A scatter plot analysis of the raw Cy3 and Cy5 values of all the 6912 elements within the 5 gene clusters is shown in Figure 7 (4 plots). The top two plots represent all the elements and the bottom two depict the genes that show the largest differences in signal. Most of the genes that are distinct between the samples are expressed at lower levels (low fluorescent signal). These differences were more exaggerated in the aRNA than the mRNA sample because the signal-to-noise ratio was typically much greater in the aRNA sample. The distinct genes in the aRNA panel might be elements that were not clearly discernible in the mRNA sample due to ribosomal contamination (27% in the mRNA used for this analysis). The presence of ribosomal RNA can increase background in mRNA samples, resulting in variations in mRNA concentration between samples and decreasing the efficiency of cDNA probe synthesis. Thus the presence of ribosomal RNA could have cumulatively skewed the detection and quantification of genes that were expressed in very low amounts when mRNA or total RNA was used.
Figure 7. Scatter Plot Analysis of all Array Elements. A scatter plot of the Cy™5 vs. Cy™3 values obtained for an aRNA and a mRNA array is shown. The top two panels depict the 6 clusters (obtained after K-Mean Clustering Analysis) containing all 6912 elements. A subset of elements that are distinct between the two arrays and which deviate the most in signal intensity are depicted in the lower panels.
Amplification of RNA thus provides a means of measuring expression from genes transcribed at very low levels. In many cases the RNA concentration of an experimental sample is under the optimal required amount for synthesizing labeled cDNA for microarray analysis. MessageAmp is a viable technology for increasing the yield of useful probe and can greatly lower the starting amount of RNA required to produce biologically relevant signals.
This analysis calculates the average Euclidean distance between each point in a cluster and all the points in a neighboring cluster. The two clusters that are closest to each other (have the smallest average distance) are connected to form the higher order cluster. This data is represented as a dendrogram (tree graph) with the closest branches of the tree representing genes with similar gene expression patterns.
WPGMA (Weighted Pair Group Method with Arithmetic Mean)
WPGMA is a clustering technique used when the cluster sizes obtained (using UPGMA) are suspected to be greatly uneven. In this analysis the cluster is computed by weighing the data based on the number of objects contained in a given cluster.

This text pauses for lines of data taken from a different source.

-- ==== Sys2Proof/Laws/SoundTone.lean ====
section
/-! SUPPORT. What every command keeps: the functions of Machine/Tone.lean. -/

namespace Sys2Proof.Machine

set_option linter.unusedTactic false
set_option linter.unreachableTactic false

variable {φ : Fuses} {κ : List Instr} {ρ : Nat} {s : State}

theorem Sound.setTone (h : Sound φ κ ρ s) {g : Nat} {x : Tone} : Sound φ κ ρ (Sys2Proof.Machine.State.setTone s g x) := by
  unfold Sys2Proof.Machine.State.setTone
  repeat' first
    | with_reducible assumption
    | with_reducible apply Sound.put
    | fail_if_no_progress with_reducible apply Sound.keep
    | (intro _ _ _)
    | (intro _ _)
    | split
    | dsimp only

theorem Sound.toneRestart (h : Sound φ κ ρ s) {g : Nat} : Sound φ κ ρ (Sys2Proof.Machine.State.toneRestart s g) := by
  unfold Sys2Proof.Machine.State.toneRestart
  repeat' first
    | with_reducible assumption
    | with_reducible apply Sound.setTone
    | fail_if_no_progress with_reducible apply Sound.keep
    | (intro _ _ _)
    | (intro _ _)
    | split
    | dsimp only

theorem Sound.applyToneCtrl (h : Sound φ κ ρ s) {g : Nat} {old : Nat} : Sound φ κ ρ (Sys2Proof.Machine.applyToneCtrl s g old) := by
  unfold Sys2Proof.Machine.applyToneCtrl
  repeat' first
    | with_reducible assumption
    | with_reducible apply Sound.toneRestart
    | with_reducible apply Sound.ite
    | fail_if_no_progress with_reducible apply Sound.keep
    | (intro _ _ _)
    | (intro _ _)
    | split
    | dsimp only

theorem Sound.toneTick (h : Sound φ κ ρ s) {g : Nat} {n : Nat} {rate : Nat} : Sound φ κ ρ (Sys2Proof.Machine.State.toneTick s g n rate) := by
  unfold Sys2Proof.Machine.State.toneTick
  repeat' first
    | with_reducible assumption
    | with_reducible apply Sound.draw
    | with_reducible apply Sound.setTone
    | with_reducible apply Sound.ite
    | fail_if_no_progress with_reducible apply Sound.keep
    | (intro _ _ _)
    | (intro _ _)
    | split
    | dsimp only

theorem Sound.tonesTick (h : Sound φ κ ρ s) {d : Nat} {n : Nat} : Sound φ κ ρ (Sys2Proof.Machine.State.tonesTick s d n) := by
  unfold Sys2Proof.Machine.State.tonesTick
  repeat' first
    | with_reducible assumption
    | with_reducible apply Sound.units
    | with_reducible apply Sound.toneTick
    | with_reducible apply Sound.ite
    | fail_if_no_progress with_reducible apply Sound.keep
    | (intro _ _ _)
    | (intro _ _)
    | split
    | dsimp only

end Sys2Proof.Machine
end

This method does not suffer from some of the problems associated with hierarchical clustering such as irrelevance of gene expression data as clustering progresses, or spurious results due to mistakes assigning clusters initially in the analysis (2). K-means analysis requires a prior knowledge of the number of clusters represented in the data, which is used to partition the data into clusters. Each element in the array is randomly assigned to a cluster and an average expression vector is calculated for each cluster. This vector is used to compute the average Euclidean distances between clusters. Elements are then moved between clusters and allowed to remain in a cluster if the new computed distance after reassignment is lower than the distance when assigned to the previous cluster. After reassignment the expression vector is recalculated for each cluster and this process is carried out iteratively until any further movement of the elements can increase the distance within and between clusters.
Analysis of Variance (ANOVA)
ANOVA measurements process the gene by gene fluctuations from the mean value and accounts for variance across samples. The p value indicates the overlap between samples - the smaller the 'p-value' the more distinct the sample tested and lesser the likelihood of overlap between samples.